Go through the following data and transcribe exactly the stretch of lines from the one holding "-- ==== Sys2Proof/Machine/Tasks.lean" to the one holding "def recY0 (rec", both included.
*** Opening Available data ***
/-- The management controller (R418 to R423). `pending` marks the inactive slot; `confirmed` is false from a start of a pending
slot until that firmware confirms itself; `revert` asks the next reset for the other slot. `fused` and `fusedKey` are the fused
counter and the hash of the fused key; `sram` is its own memory; `keys` are the loaded key slots (R421). -/
structure Lemant where
  log : List EventRecord
  readOut : List EventRecord
  active : Bool
  slotA : Option FirmwareImage
  slotB : Option FirmwareImage
  pending : Bool
  confirmed : Bool
  revert : Bool
  restarting : Bool
  fused : Nat
  fusedKey : Nat
  sram : Mem
  keys : SMap Nat
  power : Power
  limit : Nat
  sample : Option Sample
  deriving DecidableEq, Repr

/-- A byte that holds an uncorrectable error (R385), with the cause its consumer takes. -/
structure Upset where
  place : Place
  addr : Nat
  cause : Nat
  deriving DecidableEq, Repr

/-- A 64-byte sector in a core's L1 (R228): owned, with the bytes written in it, or a read copy; the logical times are the
write time of its value and the end of its lease. `outdated` says that a byte of a read copy has been written since. -/
structure Sector where
  owned : Bool
  dirty : List Nat
  written : Nat
  lease : Nat
  outdated : Bool := false
  deriving DecidableEq, Repr

/-- The word that is executing: a context's ticket (core index · 4 + hardware context), the position of its bundle and
its slot. -/
structure Focus where
  ticket : Nat
  pos : Nat
  slot : Nat
  deriving DecidableEq, Repr

/-! ### The device -/

/-- The whole machine. `agenda` is the model's own field: the device's schedule, the next moves of its agents. `l1` holds the
sectors of every core's L1 by `sectorKey`; `picks` the context that each idle core has selected (R92); `mtxOrder` the
contexts whose matrix word can be accepted, and `readyPlays` the plays that are READY, in the order in which they became so
(R177, R279); `claims` stand in the order in which they were made (R351); `fabLost` the .fab collectives of a TASKID, as a
range of j, that have lost a link or a member. -/
structure State where
  agenda : List Move
  focus : Focus
  ctxs : SMap Context
  cores : SMap Core
  mem : Mem
  lscr : Mem
  remote : Mem
  upsets : List Upset
  lines : SMap (Nat × Nat)
  floors : SMap Nat
  floor : Nat
  l1 : SMap Sector
  picks : SMap Nat
  mtxOrder : List Nat
  readyPlays : List Nat
  ops : List Op
  nextId : Nat
  astb : Word
  lscrReg : Word
  modesel : Word
  kick : Word
  kstat : Word
  unmap : Word
  ftriage : Word
  fcmd : Word
  saveb : Word
  savel : Word
  fabric : Word
  expb : Word
  expl : Word
  csets : SMap Word
  routes : SMap Word
  svcr : Word
  svcdone : Word
  svcCount : Nat
  svcCounts : SMap Nat
  services : List Service
  faulting : List Faulting
  collapsing : List Collapse
  freeing : List (Nat × Who × Nat)
  kernels : SMap Kernel
  launches : SMap Launch
  queues : SMap Queue
  claims : List Claim
  lastQueue : SMap Nat
  graphs : SMap Graph
  barriers : SMap Barrier
  tables : List Table
  sets : List RSet
  plays : List Cached
  fabArrivals : List (Nat × FabArrival)
  fabLost : List (Nat × Nat × Nat)
  links : SMap Link
  lemant : Lemant
  freeIx : Nat
  deriving DecidableEq, Repr

/-- The management controller after its own reset and device reset. -/
def Lemant.zero : Lemant :=
  { log := [], readOut := [], active := false, slotA := none, slotB := none, pending := false, confirmed := true,
    revert := false, restarting := false, fused := 0, fusedKey := 0, sram := [], keys := [], power := .normal, limit := 6600, sample := none }

/-- The machine right after device reset: every context EMPTY, every kernel ABSENT, every queue DISABLED, every device
barrier FREE, every link DOWN, MODESEL 0x3FF, and every other register zero. -/
def State.reset : State :=
  { agenda := [], focus := { ticket := 0, pos := 0, slot := 0 }, ctxs := [], cores := [], mem := [], lscr := [],
    remote := [], upsets := [], lines := [], floors := [], floor := 0, l1 := [], picks := [],
    mtxOrder := [], readyPlays := [], ops := [], nextId := 0, astb := 0, lscrReg := 0,
    modesel := 0x3FF, kick := 0, kstat := 0, unmap := 0, ftriage := 0, fcmd := 0, saveb := 0, savel := 0, fabric := 0,
    expb := 0, expl := 0, csets := [], routes := [], svcr := 0, svcdone := 0, svcCount := 0, svcCounts := [],
    services := [], faulting := [], collapsing := [], freeing := [], kernels := [], launches := [], queues := [],
    claims := [], lastQueue := [], graphs := [], barriers := [], tables := [], sets := [], plays := [], fabArrivals := [], fabLost := [],
    links := [], lemant := Lemant.zero, freeIx := 0 }

/-- Why a step stops with a fault. -/
inductive Fault where
  /-- A host memory request that reaches beyond the 52-bit physical address space (R223, R409), raised by HOST_MEMORY_REQUEST
  alone: the spec gives no answer for an address that does not exist. Safe: nothing is claimed of what follows. -/
  | physicalRange
  deriving DecidableEq, Repr

/-- Why a step is refused. -/
inductive Refusal where
  /-- An instruction without a meaning yet, raised by the arms of `exec` alone. Safe: nothing is claimed of it. -/
  | notModelled (mnemonic : String)
  deriving DecidableEq, Repr

end Sys2Proof.Machine
end

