-- ==== Sys2Proof/Machine/Tasks.lean ====
section
/-!
DEFINITION. Task and command records (Tables 14-3, 14-5), and how a task enters a queue's task list (R346, R356, R359).
-/
namespace Sys2Proof.Machine

/-! ### Records -/

/-- Word w of a 64-byte record. -/
def recWord (rec w : Nat) : Nat := rec / 2 ^ (64 * w) % 2 ^ 64

/-- Bits of word w of a record. -/
def recBits (rec w hi lo : Nat) : Nat := bits (recWord rec w) hi lo

def recType (rec : Nat) : Nat := recBits rec 0 7 0
def recPin (rec : Nat) : Bool := recBits rec 0 8 8 == 1
def recKernel (rec : Nat) : Nat := recBits rec 0 27 16
def recLw (rec : Nat) : Nat := recBits rec 0 34 32
def recLh (rec : Nat) : Nat := recBits rec 0 38 36
def recGw (rec : Nat) : Nat := recBits rec 0 42 40
def recGh (rec : Nat) : Nat := recBits rec 0 46 44
def recC (rec : Nat) : Nat := recBits rec 0 50 48
def recX0 (rec : Nat) : Nat := recBits rec 0 56 52
def recY0 (rec : Nat) : Nat := recBits rec 0 60 57
def recArgp (rec : Nat) : Nat := recWord rec 1
def recFaultB (rec : Nat) : Nat := recWord rec 2
def recDeps (rec : Nat) : Nat := recBits rec 3 15 0
def recAct (rec : Nat) : Nat := recBits rec 3 23 16
def recActArg (rec : Nat) : Nat := recBits rec 3 63 32
def recActAddr (rec : Nat) : Nat := recWord rec 4
def recActVal (rec : Nat) : Nat := recWord rec 5
def recTaskId (rec : Nat) : Nat := recWord rec 6

/-- A record with word w replaced. -/
def recSet (rec w v : Nat) : Nat := rec - recWord rec w * 2 ^ (64 * w) + v % 2 ^ 64 * 2 ^ (64 * w)

/-- A set MBZ bit of a task record (Table 14-5, reason 2); X0 and Y0 are MBZ without PIN (R332). -/
def taskMbz (rec : Nat) : Bool :=
  recBits rec 0 15 9 != 0 || recBits rec 0 31 28 != 0 || recBits rec 0 35 35 != 0 || recBits rec 0 39 39 != 0
    || recBits rec 0 43 43 != 0 || recBits rec 0 47 47 != 0 || recBits rec 0 51 51 != 0 || recBits rec 0 63 61 != 0
    || recBits rec 3 31 24 != 0 || recWord rec 7 != 0 || (!recPin rec && (recX0 rec != 0 || recY0 rec != 0))

/-- A shape or origin outside its limits (reason 3). -/
def taskShapeBad (rec : Nat) : Bool :=
  decide (5 < recLw rec) || decide (4 < recLh rec) || decide (recLw rec < recGw rec) || decide (recLh rec < recGh rec)
    || (recPin rec && (recX0 rec % 2 ^ recLw rec != 0 || recY0 rec % 2 ^ recLh rec != 0))

/-- A broken completion action (reason 6). -/
def taskActBad (rec : Nat) : Bool :=
  let act := recAct rec
  let argBad := if act == 1 then decide (255 < recActArg rec)
    else if act == 3 || act == 4 then decide (63 < recActArg rec) else recActArg rec != 0
  let addrBad := if act == 2 then recActAddr rec % 16 != 0
    else if act == 3 then recActAddr rec % 64 != 0 else recActAddr rec != 0
  decide (4 < act) || argBad || addrBad || (act != 4 && recActVal rec != 0)

/-- The lowest reason code for which a LAUNCH record is malformed (R330, Table 14-5). -/
def taskReason (rec : Nat) : Option Nat :=
  if recType rec != 1 then some 1
  else if taskMbz rec then some 2
  else if taskShapeBad rec then some 3
  else if 4 < recC rec then some 4
  else if recArgp rec % 8 != 0 || recFaultB rec % 256 != 0 then some 5
  else if taskActBad rec then some 6
  else none

/-- The bits that a command of Table 14-3 uses in word 0. -/
def commandMask (type : Nat) : Nat :=
  if type == 2 then 0x0000_FFFF_0FFF_00FF
  else if type == 3 then 0x0000_0000_0FFF_00FF
  else if type == 4 then 0x0000_FFFF_00FF_00FF
  else 0x0000_0000_00FF_00FF

/-- The lowest reason code for which a LOAD, UNLOAD, GRAPH or GRAPH_DROP record is malformed. -/
def commandReason (rec : Nat) : Option Nat :=
  let type := recType rec
  if type < 2 || 5 < type then some 1
  else if Nat.land (recWord rec 0) (commandMask type) != recWord rec 0 || ((type == 3 || type == 5) && recWord rec 1 != 0)
      || recWord rec 3 != 0 || recWord rec 4 != 0 || recWord rec 5 != 0 || recWord rec 7 != 0 then some 2
  else if recWord rec 2 % 16 != 0 then some 5
  else none

/-- The reason of a ring record of any TYPE. -/
def recordReason (rec : Nat) : Option Nat := if recType rec == 1 then taskReason rec else commandReason rec

/-! ### Kernel headers (Table 14-1) -/

def hdrMagic (h : Nat) : Nat := bits h 31 0
def hdrNbv (h : Nat) : Nat := bits h 47 32
def hdrCtx (h : Nat) : Nat := bits h 50 48
def hdrTiles (h : Nat) : Nat := bits h 59 56
def hdrScratch (h : Nat) : Nat := bits h 95 64
def hdrArgs (h : Nat) : Nat := bits h 127 96
def hdrPboff (h : Nat) : Nat := bits h 191 128
def hdrEntry (h : Nat) : Nat := bits h 223 192
def hdrCodeOff (h : Nat) : Nat := bits h 255 224
def hdrCodeLen (h : Nat) : Nat := bits h 287 256
def hdrDataOff (h : Nat) : Nat := bits h 319 288
def hdrDataLen (h : Nat) : Nat := bits h 351 320
def hdrFslot (h : Nat) : Nat := bits h 375 368

/-- The kernel a launch runs; a kernel stays in the table while it has a live launch (R328). -/
def State.kernelOf (s : State) (l : Launch) : Option Kernel := SMap.get? s.kernels l.kernel

def State.launchOf (s : State) (w : Who) : Option Launch := SMap.get? s.launches w.launch

/-- The first byte and the length of the code segment of an instance. -/
def State.codeSegment (s : State) (w : Who) : Nat × Nat :=
  match (s.launchOf w).bind s.kernelOf with
  | some k => (k.base + hdrCodeOff k.hdr, hdrCodeLen k.hdr)
  | none => (0, 0)

/-- n bytes of the code of an instance, of the segment as loaded (R62). -/
def State.codeBytes (s : State) (w : Who) (va n : Nat) : List Byte :=
  match (s.launchOf w).bind s.kernelOf with
  | some k => Mem.bytes k.code (va - (k.base + hdrCodeOff k.hdr)) n
  | none => List.replicate n 0

/-- The header of the kernel that an instance runs. -/
def State.hdrOf (s : State) (w : Who) : Nat :=
  match s.launchOf w with
  | some l => ((s.kernelOf l).map (·.hdr)).getD 0
  | none => 0

/-- Contexts per core: the record's C, or the header's CTX for 0 (R332). -/
def effC (rec hdr : Nat) : Nat := if recC rec == 0 then hdrCtx hdr else recC rec

/-! ### Entering a queue -/

def State.queue (s : State) (q : Nat) : Queue := SMap.getD s.queues q Queue.zero

def State.setQueue (s : State) (q : Nat) (x : Queue) : State := { s with queues := SMap.set s.queues q x }

def State.modQueue (s : State) (q : Nat) (f : Queue → Queue) : State := s.setQueue q (f (s.queue q))

/-- Tasks that have entered and have not been dispatched (R346). A pre-empted launch that has returned to the run list counts
here too, and its return may bring the list to 257 (the model's choice, assumption 120). -/
def Queue.waiting (q : Queue) : Nat := q.run.length + q.pool.length

/-- The conditions of R359 under which a task with this record may enter: the spawner's address space and HANDLER bit. -/
def State.accepts (s : State) (q rec asid : Nat) (handler : Bool) : Bool :=
  let x := s.queue q
  x.state == .enabled && !x.drain && (!x.handler || handler) && decide (x.waiting < 256) &&
    (match SMap.get? s.kernels (recKernel rec) with
     | some k => k.asid == asid
     | none => true)

/-- A task joins the run list, or the dependence pool while releases are awaited, after consuming the credits held for its
TASKID (R356). -/
def Queue.enter (q : Queue) (t : Task) : Queue :=
  let id := recTaskId t.record
  let have_ := SMap.getD q.credits id 0
  let used := min have_ t.deps
  let q := if used == 0 then q
    else if used == have_ then { q with credits := SMap.erase q.credits id }
    else { q with credits := SMap.set q.credits id (have_ - used) }
  if t.deps - used == 0 then { q with run := q.run ++ [{ t with deps := 0 }] }
  else { q with pool := q.pool ++ [{ t with deps := t.deps - used }] }

/-- A task made from a record. -/
def Task.ofRecord (id rec : Nat) (asid : Option Nat) (time : Nat) : Task :=
  { id := id, record := rec, asid := asid, time := time, deps := if recType rec == 1 then recDeps rec else 0,
    service := none, node := none, resume := none }

/-- Gives a task its item number and enters it. -/
def State.enterTask (s : State) (q : Nat) (t : Task) : State :=
  { s.modQueue q (fun x => x.enter { t with id := s.nextId }) with nextId := s.nextId + 1 }

/-- Lowers the DEPS of the oldest pooled task with a TASKID; a task that reaches 0 joins the run list. -/
def releaseIn (id : Nat) : List Task → Option (List Task × Option Task)
  | [] => none
  | t :: ts =>
    if recTaskId t.record == id then
      (if t.deps ≤ 1 then some (ts, some { t with deps := 0 }) else some ({ t with deps := t.deps - 1 } :: ts, none))
    else (releaseIn id ts).map fun r => (t :: r.1, r.2)

/-- A release (ACT 4) aimed at queue q for a TASKID (R356). -/
def State.release (s : State) (q id : Nat) : State :=
  let x := s.queue q
  if x.state == .disabled then s.report 8 0 0 [q, id]
  else match releaseIn id x.pool with
    | some (pool, t) => s.setQueue q { x with pool := pool, run := x.run ++ t.toList }
    | none =>
      if (SMap.get? x.credits id).isNone && decide (256 ≤ x.credits.length) then
        (if x.state == .enabled then s.setQueue q { x with state := .error, reason := 10 } else s)
      else s.setQueue q { x with credits := SMap.set x.credits id (SMap.getD x.credits id 0 + 1) }

end Sys2Proof.Machine
end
*** Closing Available data ***
# Task solution
-- ==== Sys2Proof/Machine/Tasks.lean ====
section
/-!
DEFINITION. Task and command records (Tables 14-3, 14-5), and how a task enters a queue's task list (R346, R356, R359).
-/
namespace Sys2Proof.Machine

/-! ### Records -/

/-- Word w of a 64-byte record. -/
def recWord (rec w : Nat) : Nat := rec / 2 ^ (64 * w) % 2 ^ 64

/-- Bits of word w of a record. -/
def recBits (rec w hi lo : Nat) : Nat := bits (recWord rec w) hi lo

def recType (rec : Nat) : Nat := recBits rec 0 7 0
def recPin (rec : Nat) : Bool := recBits rec 0 8 8 == 1
def recKernel (rec : Nat) : Nat := recBits rec 0 27 16
def recLw (rec : Nat) : Nat := recBits rec 0 34 32
def recLh (rec : Nat) : Nat := recBits rec 0 38 36
def recGw (rec : Nat) : Nat := recBits rec 0 42 40
def recGh (rec : Nat) : Nat := recBits rec 0 46 44
def recC (rec : Nat) : Nat := recBits rec 0 50 48
def recX0 (rec : Nat) : Nat := recBits rec 0 56 52
def recY0 (rec : Nat) : Nat := recBits rec 0 60 57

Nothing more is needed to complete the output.